Concluyó la primera etapa de apertura del proceso de consulta previa con 17 comunidades indígenas de la etnia Wayúu que tienen posesión de tierras entre Maicao y el corregimiento de Paraguachón, donde se construye actualmente el nuevo sistema de tratamiento de aguas residuales de Maicao.
Al cierre asistieron funcionarios del Gobierno Municipal y de funcionarios del Ministerio del Interior con el acompañamiento del Operador Aguas de la Península.
“Lo más importante es que estamos siendo respetuosos de la autonomía del pueblo Wayuu, y es con base a eso que se va a desarrollar un proyecto de construcción del emisario final que va a llevar las aguas a un destino diferente a la laguna de oxidación, y por eso estamos hoy en la consulta previa con los indígenas de la zona de influencia de la obra, para que ellos sean escuchados y expongan sus puntos de vista”, dijo el alcalde encargado Elkin de Armas.
Los nativos manifiestan y expusieran sus opiniones, para que el municipio proceda con el operador a brindarles todas las garantías y compensaciones que son de ley en estos casos.

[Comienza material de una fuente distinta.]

-- ==== Sys2Proof/Proofs/CommandParts.lean ====
section
/-!
SUPPORT. What one command may change: `exec` moves only the parts `mayChange` lists, and the word of SYS_MODE only in the rows
that can change the mode or count its seconds. What a step can do, and the statement about the counts that never fall.
-/
namespace Sys2Proof.Proofs
open Sys2Proof Sys2Proof.Machine Sys2Proof.Claims Sys2Proof.Laws

/-- The bit of a mask of `Moves` that stands for a part of the state. -/
def partBit : StatePart → Nat
  | .aon => 1 | .time => 2 | .cairn => 3 | .sign => 4 | .guy => 5 | .mile => 6 | .tdc => 7 | .gnss => 8 | .port => 9 | .wayp => 10
  | .serv => 11 | .ptp => 12 | .foot => 13 | .vault => 14 | .flash => 15 | .host => 16 | .slots => 17 | .regs => 18 | .icu => 19
  | .trail => 20 | .fault => 21 | .perf => 22 | .pert => 23 | .sys => 24

/-- The mask `k` has no bit but those of `m` and of the listed parts. The list comes last so that it reduces before the bits are
compared. -/
def within (k m : Nat) : List StatePart → Bool
  | [] => k ||| m == m
  | p :: l => within k (m ||| 1 <<< partBit p) l

theorem testBit_of_within {k j : Nat} (l : List StatePart) : ∀ {m : Nat}, within k m l = true → m.testBit j = false →
    (∀ p ∈ l, partBit p ≠ j) → k.testBit j = false := by
  induction l with
  | nil =>
    intro m h hm _
    have hkm : k ||| m = m := eq_of_beq h
    exact Bool.eq_false_iff.mpr fun hk => by simp [bit_of hkm hk] at hm
  | cons p l ih =>
    intro m h hm hl
    refine ih h ?_ fun q hq => hl q (List.mem_cons_of_mem p hq)
    have hp : partBit p ≠ j := hl p List.mem_cons_self
    simp [hm, Nat.one_shiftLeft, Nat.testBit_two_pow_of_ne hp]

/-- The rows that may change the word of SYS_MODE and SYS_MODE_SECS: those that can change the mode, and TEMP_SAMPLE, which
counts its seconds. -/
def changesModeWord : Instr → Bool
  | .tempSample .. => true
  | c => changesMode c

/-- The mask `k` has only the bits of the parts a command may change, bit 0, which stands for no component, and bit 25, the mode's
word, where the command may change that. -/
def withinParts (k : Nat) (c : Instr) : Bool :=
  if changesModeWord c then within k 0x2000001 (mayChange c) else within k 1 (mayChange c)
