theorem startImage_modeStep {s : State} (hboot : s.sys.mode = .boot) : ModeStep s (startImage s) := by
  unfold startImage
  refine .ite (fun _ => bootRecovery_modeStep hboot (by decide)) fun _ => ?_
  cases chooseBank s with
  | none =>
    have hfault : ModeKept s (faultEvent 46 s) := .of_moves (faultEvent_moves rfl (.refl _ _) _)
    exact hfault.trans_step (bootRecovery_modeStep (hfault.1.trans hboot) (by decide))
  | some b => exact .refl s

theorem execTrailheadStart_modeStep {n : Fin 4} {s t : State} (h : execTrailheadStart n s = .next t) : ModeStep s t := by
  have himage {u : State} (hu : ModeKept s u) (hboot : s.sys.mode = .boot) : ModeStep s (startImage u) :=
    hu.trans_step (startImage_modeStep (hu.1.trans hboot))
  have hrecovery {u : State} (hu : ModeKept s u) (hboot : s.sys.mode = .boot) : ModeStep s (bootRecovery 0x14 u) :=
    hu.trans_step (bootRecovery_modeStep (hu.1.trans hboot) (by decide))
  cases h
  refine .ite (fun _ => .refl s) fun hstart => ?_
  have hboot : s.sys.mode = .boot := by
    by_contra hne; simp [hne] at hstart
  refine .ite (fun _ => himage (.of_moves ?_) hboot) fun _ =>
    .ite (fun _ => hrecovery (.of_moves (faultEvent_moves rfl ?_ _)) hboot) fun _ =>
      himage (.of_moves (startKeys_moves rfl (rootKeys_moves rfl ?_))) hboot
  · exact .ite (startKeys_moves rfl (.refl _ s)) (.refl _ s)
  all_goals exact .set_aon (.refl _ s) rfl (.same rfl)

/-- The mode and cause that end BOOT are a row of the table (02 R25). -/
theorem bootEnd_mem (s : State) : (Mode.boot, bootEnd s) ∈ modeTable := by
  unfold bootEnd
  repeat' split
  all_goals decide

theorem execFirmwareStart_modeStep {want : BitVec 10} {s t : State} (h : execFirmwareStart want s = .next t) : ModeStep s t := by
  have hend {u : State} (hu : Moves allButWord s u) (hboot : s.sys.mode = .boot) :
      ModeStep s (raise 241 (lanternAll (enterMode (bootEnd u).1 (bootEnd u).2 u))) := by
    have hu' : ModeKept s u := .of_moves hu
    refine (hu'.trans_step (.enterMode ?_)).trans_kept (.of_moves (raise_moves rfl (lanternAll_moves rfl (.refl _ _)) _))
    rw [hu'.1, hboot]
    exact bootEnd_mem u
  cases h
  refine .ite (fun _ => .refl s) fun hstart => hend ?_ ?_
  · refine .elim _ ?_ fun b => cfgLoad_moves rfl ?_ b
    all_goals
      refine moves_guarded (loadStore_moves rfl) ?_
      exact .set_aon_guy_vault_sys (.refl _ s) rfl (.same rfl) (.same rfl rfl) (.word rfl rfl rfl rfl)
  · by_contra hne; simp [hne] at hstart

/-! ## The steering boundary (02 R27) -/

theorem leaseOrRef_mem {s : State} {x : Mode × Nat} (h : leaseOrRef s = some x) : (s.sys.mode, x) ∈ modeTable := by
  unfold leaseOrRef at h
  cases hm : s.sys.mode <;> simp only [hm] at h <;> repeat' split at h
  all_goals cases h
  all_goals decide

/-- A mode other than RECOVERY is in the list the table's last rows are made from: a fatal fault leads from any of them. -/
theorem fatal_mem {m : Mode} (h : m ≠ .recovery) : (m, Mode.recovery, 0x24) ∈ modeTable := by
  revert h; cases m <;> decide

theorem quiesce_mem {m : Mode} (h : contending m = true) : (m, Mode.quiesce, 0x30) ∈ modeTable := by
  revert h; cases m <;> decide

Se construirá la tubería de descarga de la laguna hasta el arroyo Paraguachón.
Por su parte, el gerente del operador Aguas de la Península, Hernando Muñoz, dijo que la empresa por el momento está en capacidad de cumplir con un proyecto para llevarles agua potable a las comunidades con una tubería directa desde Maicao hasta Paraguachon, y desde aquí distribuirla hasta las diferentes rancherías.
Para el asesor de las comunidades rurales, el ex representante a la cámara Jhon Jairo Iguarán, los beneficios para estas comunidades son múltiples. “El hecho mismo de que las comunidades puedan contar con ese servicio de agua potable en sus casas como cualquier maicaero, eso es un beneficio enorme para ellos”, dijo.
Las comunidades propusieron así mismo que hay que hacer un aprovechamiento de esas aguas que llegan al emisario final, en la parte agropecuaria, con el propósito de que por lo menos el 80% de las aguas tratadas sean reutilizadas y solo un 20% llegue al arroyo, pero que siempre y cuando ellos no sean excluidos, ya que si bien la empresa proporciona el agua, ellos tienen las tierras.
Con la puesta en marcha de la nueva laguna de oxidación, se da por liquidado un inconveniente de varias décadas de la población cercana a la laguna actual, donde los habitantes de dicho sector deben soportar malos olores y las incomodidades propias de tener cerca a sus residencias una infraestructura como esta que tantos dolores de cabeza le ha traído a los habitantes de la zona durante los años que tiene la población.
El funcionamiento del nuevo sistema de tratamiento cuenta con el visto bueno de la Corporación Autónoma Regional de La Guajira y desde luego la futura aprobación de las comunidades indígenas con las cuales se seguirán agotando las etapas de manejo de impactos ambientales y sociales y protocolización de acuerdos exigidas por la ley, lo que no se hizo a comienzos de la construcción de la obra, lo que ha atrasado la puesta en marcha de la misma. En este momento, faltan solo 250 metros de tubería para terminar la obra, según fuentes de la empresa operadora Aguas de la Península.